Получены следуклцие результаты:The following results were obtained:
Соединение по примеруpAi Connection example Ai
138,11138.11
148,15 808,52 95 8,19148.15 808.52 95 8.19
978,02 978.02
998,29998.29
1058,141058.14
1118,481118.48
1138,311138.31
117. 8,81 117. 8.81
1198,051,198.05
1298,131298.13
1338,171338.17
1638,171638.17
1658,03 1658.03
1698,851698.85
1758,561758.56
1798,361798.36
1838,301838.30
Верапамил7,59Verapamil7.59
Галлопамил8,56Gallopamil8,56
Антиаритмическое действие (индуцированна аконитином аритми у мышей)Antiarrhythmic effect (aconitine-induced arrhythmias in mice)
Самцов мьшей разновидности массой около 30 г анестезируют пентабарбита лом натри , который ввод т внутрибрю шинно. Аконитин (1,32 |Цг/мин) непре- рьюно вливают в хвостовую вену через 15 мин после применени пентобарби- турата натри . Стандартную электрокардиограмму на свинцовых дисках регистрировали на катодно-лучевом ос- циллограффе и наблюдают внешний вид экстрасистол желудочков.Males of a smaller variety weighing about 30 g anesthetize pentabarbitol with sodium scrap, which is injected into a glove with a tire. Aconitine (1.32 | Cg / min) is continuously infused into the tail vein 15 minutes after the administration of sodium pentobarbitrate. A standard lead electrocardiogram was recorded on a cathode ray oscillograph and the appearance of ventricular extrasystoles was observed.
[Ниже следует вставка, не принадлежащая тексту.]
/-- An object that the source converter can serve (Table 13.5) within 60 W. -/
def sourcePdo (w : Word) : Bool :=
  decide (pdoPower w ≤ 6000)
    && ((pdoKind w == 0 && [250, 450, 750, 1000].contains (pdoMax w))
      || (pdoKind w == 1 && decide (165 ≤ pdoMin w) && decide (pdoMin w ≤ pdoMax w) && decide (pdoMax w ≤ 1050) && decide (20 ≤ fld w 0 7)
          && decide (fld w 0 7 ≤ 60)))

def cmdPdSourceCapsSet : Cmd :=
  cableCmd 0x0D03 8
    (fun r _ _ =>
      let c := (reqWord r 12).toNat
      (outside c 1 7 || decide (r.plen ≠ 4 + 4 * c), .badParam, 12)
        :: (List.range (min c 7)).map fun i => (!sourcePdo (reqWord r (16 + 4 * i)), .badParam, 16 + 4 * i))
    fun r h s =>
      let st := s.pdState h
      let c := (reqWord r 12).toNat
      let t := s.setRegs ((List.range 7).map fun i => (Reg.PDC_SRC_PDO h i, if i < c then reqWord r (16 + 4 * i) else 0))
      .checked
        [s.pdRefusal h (decide (st = 6 ∨ st = 7)),
         ((s.hook h).image == 0 || s.rf (Reg.PDC_CTRL h) 0 3 == 4, .wrongState, 0xDA)] s
        (.ok (if t.isSource h then t.sendCaps h else t) [])

def execPdSourceCapsSet (r : Req) (s : State) : Result := onCommand cmdPdSourceCapsSet r s

/-- The object that a request with MODE 1 names; EPR objects stand from index 7 on. -/
def namedPdo (r : Req) : Nat := reqField r 12 1 3 + (if reqBit r 12 4 then 7 else 0)

def cmdPdSinkRequest : Cmd :=
  cableCmd 0x0D04 8
    (fun r h s =>
      let i := namedPdo r
      let w := s.partnerPdo h i
      let v := reqField r 16 0 16
      let a := reqField r 16 16 16
      let m := reqBit r 12 0
      [(m && (decide (10 < i) || w == 0 || (reqBit r 12 4 && !s.rb (Reg.PDC_CABLE h) 5)), .badParam, 12),
       (m && (outside v (pdoMin w) (pdoMax w) || decide (s.cableVolts h < v)), .badParam, 16),
       (m && decide (min (pdoAmps w v) (s.cableAmps h) < a), .badParam, 18)])
    fun r h s =>
      let named := if reqBit r 12 0 then some (namedPdo r, reqField r 16 0 16, reqField r 16 16 16) else none
      .checked [s.pdRefusal h (decide (s.pdState h ≠ 4)), ((s.hook h).ask.isSome, .busy, 0)] s
        { status := .done, detail := 0, data := [], later := true
          state := (s.setHook h { s.hook h with named := named, ask := some r, askKernel := s.lead }).sendRequest h }

def execPdSinkRequest (r : Req) (s : State) : Result := onCommand cmdPdSinkRequest r s

def cmdPdFrsSet : Cmd :=
  cableCmd 0x0D05 4 (fun _ _ _ => []) fun r h s =>
    .ok ((s.setRf (Reg.PDC_CTRL h) 8 3 (reqField r 12 0 3)).armFrs h) []

def execPdFrsSet (r : Req) (s : State) : Result := onCommand cmdPdFrsSet r s

def cmdCableIdRead : Cmd :=
  cableCmd 0x0D07 0 (fun _ _ _ => []) fun _ h s =>
    .checked [s.pdRefusal h (decide (s.pdState h ≤ 1))] s
      (.ok s (packWord [(0, 4, s.rf (Reg.PDC_CABLE h) 0 4)] :: (List.range 4).map fun i => s.reg (Reg.PDC_CABLE_VDO h i)))

def execCableIdRead (r : Req) (s : State) : Result := onCommand cmdCableIdRead r s

/-- HOOK_POLICY_UPDATE: the packet that completes the image starts the job. -/
def cmdHookPolicyUpdate : Cmd :=
  { cableCmd 0x0D06 16 (fun r _ s => imageChecks s.images.hook 2 r)
      (fun r _ s =>
        let bs := joinImage s.images.hook r
        let apply := if (reqWord r 16).toNat = 0 then reqBit r 12 0 else s.images.apply
        let t := { s with images := { s.images with hook := bs, apply := apply } }
        .checked [heldBy (s.findRunning fun j => j.opcode == 0x0D06)] s
          (if imageDone bs then
             .checked [jobLimit s] s (.accepted s.newJobNum (t.startJob 0x0D06 r s.lead 3 []) [3])
           else .ok t [])) with
    denied := fun r _ s => s.rightChecks (master r.via) 9 }

def execHookPolicyUpdate (r : Req) (s : State) : Result := onCommand cmdHookPolicyUpdate r s

/-! ### Policy images (R415) -/

/-- The slot that a policy image is written to: the one that does not run. -/
def State.spareSlot (s : State) : Nat := if s.rf Reg.HOOK_STATUS 0 2 = 1 then 1 else 0

def hookVerReg (slot : Nat) : Nat := if slot = 0 then Reg.HOOK_VER_A else Reg.HOOK_VER_B

/-- A Hook in a transition or a swap changes to its new image when that ends; under APPLY 1 it changes at once, and negotiates again. -/
def State.applyImage (s : State) (h : Nat) : State :=
  let st := s.pdState h
  if !(s.hook h).newImage ∨ st = 6 ∨ st = 7 then s
  else if st = 0 then s.runImage h s.bestImage
  else if s.images.apply then
    let s := s.runImage h s.bestImage
    let s := if st = 8 then s.setPd h 4 else s
    s.renegotiate h
  else s

def State.newImageFor (s : State) (h : Nat) : State :=
  ((s.setHook h { s.hook h with newImage := true }).setRb Reg.HOOK_STATUS 2 true).applyImage h

/-- A step of HOOK_POLICY_UPDATE completes. -/
def execPolicyImageStep (s : State) : Result :=
  .next
    (match s.findRunning fun j => j.opcode == 0x0D06 with
     | none => s
     | some j =>
       let slot := s.spareSlot
       let bs := s.images.hook
       if j.step = 1 then (s.setReg (hookVerReg slot) 0).nextStep j.num
       else if j.step = 2 then
         (match s.imageFault bs 2 with
          | some _ => (s.log 0 Ev.fwVerifyFail 0 [2, slot, 0x0D01]).endJob j.num .failed (statusCode .hwFault) 0x0D01
          | none => s.nextStep j.num)
       else
         let s := (s.setReg (hookVerReg slot) (word (imageNum bs 4 4))).nextStep j.num
         (s.newImageFor 0).newImageFor 1)

/-! ### Events -/

/-- A Hook that runs: started since VAON rose, not stopped by its watchdog, and not in Seed. -/
def State.hookUp (s : State) (h : Nat) : Bool := decide (h < 2) && !s.inSeed && !s.part.romDue.testBit h && !s.hooksDown.contains h

/-- An event at a Hook: it takes effect where the Hook runs and the condition holds. -/
def onHook (h : Nat) (c : Bool) (s f : State) : Result := onUnit s (decide (h < 2)) (if s.hookUp h && c then f else s)

def State.attachedPd (s : State) (h : Nat) : Bool := decide (2 ≤ s.pdState h)

/-- VCONN sourced by this port. -/
def State.setVconn (s : State) (h : Nat) (b : Bool) : State := (s.setRb (Reg.PDC_STATUS h) 7 b).setRb (Reg.VBUS_STATUS h) 4 b

/-- The cable is read on SOP′ (R404). -/
def State.askCable (s : State) (h : Nat) : State := (s.setHook h { s.hook h with cableAsked := true }).pdSend h [.cableIdentity]

/-- A source with an implicit contract at 5 V (R398, R407). -/
def State.startSource (s : State) (h amps : Nat) : State :=
  let s := s.sourceOn h 250 (if s.feedsSource then amps else 50)
  ((s.setVbus h 250).setRb (Reg.PDC_STATUS h) 4 true |>.setPd h 3).sendCaps h

/-- ROLE_PREF allows the role (Table 13.1); the ROM policy is sink only (R401). -/
def State.roleAllowed (s : State) (h : Nat) (source : Bool) : Bool :=
  if source then (s.hook h).image != 0 && s.rf (Reg.PDC_CTRL h) 0 3 != 4 else (s.hook h).image == 0 || s.rf (Reg.PDC_CTRL h) 0 3 != 3

/-- The fields of PDC_STATUS that an attach begins with; DEAD_BATTERY stands. -/
def State.clearPd (s : State) (h : Nat) : State := s.setReg (Reg.PDC_STATUS h) (s.reg (Reg.PDC_STATUS h) &&& 0x800)

/-- A debounced attach. The cable class of the last attach goes, and K0.Ph may cast on (R99, R105). -/
def State.attachPd (s : State) (h : Nat) (source cc2 : Bool) : State :=
  let s := (s.clearPd h).setRb (Reg.PDC_STATUS h) 6 cc2
  let s := s.setRegs ((Reg.PDC_CABLE h, 0) :: ((List.range 4).map fun i => (Reg.PDC_CABLE_VDO h i, 0))
    ++ (List.range 11).map fun i => (Reg.PDC_PARTNER_PDO h i, 0))
  let s := s.setHook h { s.hook h with out := [], pend := none, named := none, partnerFrs := false, modeWait := false, drAsked := false,
                                       vconnAsked := !source, keepDue := false, cableAsked := false, modesBegun := false, hardDue := false }
  let s := if source then (((s.setVconn h true).setRb (Reg.PDC_STATUS h) 5 true).startSource h 300).askCable h
    else ((s.setVbus h 250).setPd h 2).pdSend h [.vconnSwap]
  let s := s.setPort 0 h { s.port 0 h with attached := true, ready := false, noMode := false }
  if s.kernelState 0 = 2 ∧ [0, 1].contains (s.portState 0 h) ∧ s.rb (Reg.LNK_CTRL 0 h) 6 then s.startCast 0 h 2 none else s

def execTypecAttach (h : Nat) (source cc2 : Bool) (accessory : Nat) (s : State) : Result :=
  onHook h (decide (s.pdState h ≤ 1)) s
    (if accessory ≠ 0 then s.logPd h Ev.pdAccessory [if accessory = 1 then 0 else 1]
     else if s.roleAllowed h source then s.attachPd h source cc2 else s)

/-- The Hook side of a detach (R399, R413): the VBUS paths open, every contract is discarded, the cable class stays. -/
def State.endAttach (s : State) (h : Nat) : State :=
  let s := (((s.dropContract h).sinkPath h false).sourceOff h).setVconn h false
  let s := (s.setRb (Reg.VBUS_STATUS h) 3 false).clearPd h
  let s := s.setHook h { s.hook h with named := none, partnerFrs := false, modeWait := false, drAsked := false, vconnAsked := false,
                                       cableAsked := false, modesBegun := false, hardDue := false }
  (s.imageDue h).recaps

/-- The voltage of the contract in force, in mV. -/
def State.contractMv (s : State) (h : Nat) : Nat := if s.rb (Reg.PDC_CONTRACT h) 5 then s.rf (Reg.PDC_CONTRACT_VI h) 0 16 * 20 else 5000

def execTypecDetach (h vbus : Nat) (s : State) : Result :=
  onUnit s (decide (h < 2))
    (if s.inSeed ∨ s.pdState h = 0 then s
     else
       let st := s.pdState h
       let target := match (s.hook h).pend with | some c => fld c.2 0 16 * 20 | none => 5000
       let s := s.setVbus h (vbus / 20)
       let s := if st = 6 ∨ st = 7 then
           (s.bump (Reg.PDC_PULL_TRANS h) 1).logPd h Ev.pdPullInTransition [s.contractMv h, target, vbus]
         else s
       (s.endAttach h).detachPort 0 h)

/-- The first Request of a sink waits until the cable is known (R404). -/
def State.requestDue (s : State) (h : Nat) : State :=
  let x := s.hook h
  if !s.pdSource h ∧ [2, 4, 8].contains (s.pdState h) ∧ !x.vconnAsked ∧ !x.cableAsked ∧ x.pend.isNone ∧ s.partnerPdo h 0 ≠ 0 then
    s.sendRequest h
  else s

def execPdSourceCapabilities (h : Nat) (pdos : List Word) (frs epr : Bool) (s : State) : Result :=
  onHook h (!s.pdSource h && [2, 4, 8].contains (s.pdState h)) s
    (let s := s.setRegs ((List.range 11).map fun i => (Reg.PDC_PARTNER_PDO h i, pdos.getD i 0))
     let s := s.setHook h { s.hook h with partnerFrs := frs, pend := none }
     -- the revision that the partner speaks is not among the operands
     let r := s.fresh
     let s := if epr then (s.setRf (Reg.PDC_STATUS h) 12 2 2).setRb (Reg.PDC_STATUS h) 9 true
       else if s.rf (Reg.PDC_STATUS h) 12 2 = 0 then r.2.setRf (Reg.PDC_STATUS h) 12 2 (1 + r.1.toNat % 2) else s
     (s.armFrs h).requestDue h)

/-- The object, voltage and current of a Request lie within the offer (R405, R407). -/
def State.requestFits (s : State) (h i v a : Nat) : Bool :=
  match (s.hook h).offer[i]? with
  | some w => decide (pdoMin w ≤ v) && decide (v ≤ pdoMax w) && decide (a ≤ pdoAmps w v)
  | none => false

/-- A Request is answered Reject. -/
def State.rejectRequest (s : State) (h : Nat) : State := (s.bump (Reg.PDC_REJECTS h) 1).pdSend h [.reject]

def execPdRequest (h index volts amps : Nat) (frs : Bool) (s : State) : Result :=
  onHook h (s.pdSource h && [3, 5].contains (s.pdState h)) s
    (let s := s.setHook h { s.hook h with partnerFrs := frs }
     let p := volts * amps / 50
     let other := s.sourcePower (1 - h)
     if 10000 < p + other then (s.rejectRequest h).logPd h Ev.pdBudgetReject [p * 10, (10000 - other) * 10]
     else if !s.requestFits h index volts amps then s.rejectRequest h
     else
       let w := ((s.hook h).offer[index]?).getD 0
       let s := (s.setHook h { s.hook h with pend := some (contractWords index w volts amps) }).setPd h 6
       (s.sourceOn h volts amps).pdSend h [.accept])

/-- The keep-alive of the contract in force (Table 13.7). -/
def State.keepAlive (s : State) (h : Nat) : State :=
  let c := s.reg (Reg.PDC_CONTRACT h)
  let vi := s.reg (Reg.PDC_CONTRACT_VI h)
  match fld c 3 2 with
  | 0 => s
  | 1 => (s.setHook h { s.hook h with pend := some (c, vi) }).pdSend h [.request (fld c 0 3) (fld vi 0 16) (fld vi 16 16) false]
  | _ => s.pdSend h [.eprKeepAlive]

/-- A transition or a swap has ended: a keep-alive that fell due is sent, and a new image applies. -/
def State.afterTransition (s : State) (h : Nat) : State :=
  let s := if (s.hook h).keepDue then (s.setHook h { s.hook h with keepDue := false }).keepAlive h else s
  (s.applyImage h).recaps

/-- A fast role swap completes (R412): the roles have changed places. -/
def State.frsDone (s : State) (h : Nat) : State :=
  let was := s.pdSource h
  let s := (s.bump (Reg.PDC_FRS h) 1).logPd h Ev.pdFrs [was.toNat, 1]
  if was then ((s.setRb (Reg.PDC_STATUS h) 4 false).setPd h 2).armFrs h
  else ((((s.setRb (Reg.PDC_STATUS h) 4 true).setPd h 3).pdSend h [.psRdy]).sendCaps h)

def execPdPsRdy (h : Nat) (s : State) : Result :=
  onHook h true s
    (if s.pdState h = 7 then (s.frsDone h).afterTransition h
     else if s.pdState h = 6 ∧ !s.pdSource h then
       let rom := (s.hook h).image == 0
       let s := ((s.takeContract h 0).setPd h 4).setRb (Reg.VBUS_STATUS h) 3 false
       let s := (s.sinkPath h true).armFrs h
       let s := s.answerAsk h .done 0 [s.reg (Reg.PDC_CONTRACT h)]
       if rom ∧ s.bestImage ≠ 0 then ((s.runImage h s.bestImage).setPd h 4).sendRequest h
       else (s.startModes h).afterTransition h
     else s)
Количество аконитина, необходимое дл индуцировани аритмии, рассчитывают из времени, требуемого дл начала первых экстрасистол желудочков. Испытуемые соединени (100 мг/кг) примен ют орально за 60 мин до вливани аконитина. Их относительные мощности по отношению к хинидину сравнивают п процентному количеству увеличени The amount of aconitine required to induce arrhythmia is calculated from the time required to start the first extrasystoles of the ventricles. Test compounds (100 mg / kg) are administered orally 60 minutes before aconitine infusion. Their relative powers relative to quinidine are compared with a percentage increase
5five
00
5five
00
5 five
5five
00
5five
аконитина, требуемого дл индуцировани аритмии. aconitine required to induce arrhythmia.
Получены следующие результаты: Соединение по Относительна примеру мощность (хинидин 1 )The following results were obtained: Compound according to the example power (quinidine 1)
32,0132.01
62,0262.02
111,51111.51
192,28192.28
201,20201.20
252,34252.34
261,60261.60
271,43271.43
571,52571.52
581,64581.64
842,52842.52
853,72 881,34853.72 881.34
1182,651182.65
1192,24 1221,21 1261,03 1282,011192.24 1221.21 1261.03 1282.01
Дизопирамид0,97Disopyramide 0.97
Верапамил-0,02Verapamil-0.02
Галлопамил 0,30 oL, -Рецепторноё блокирующее действие .Gallopamil 0,30 oL, -receptor blocking action.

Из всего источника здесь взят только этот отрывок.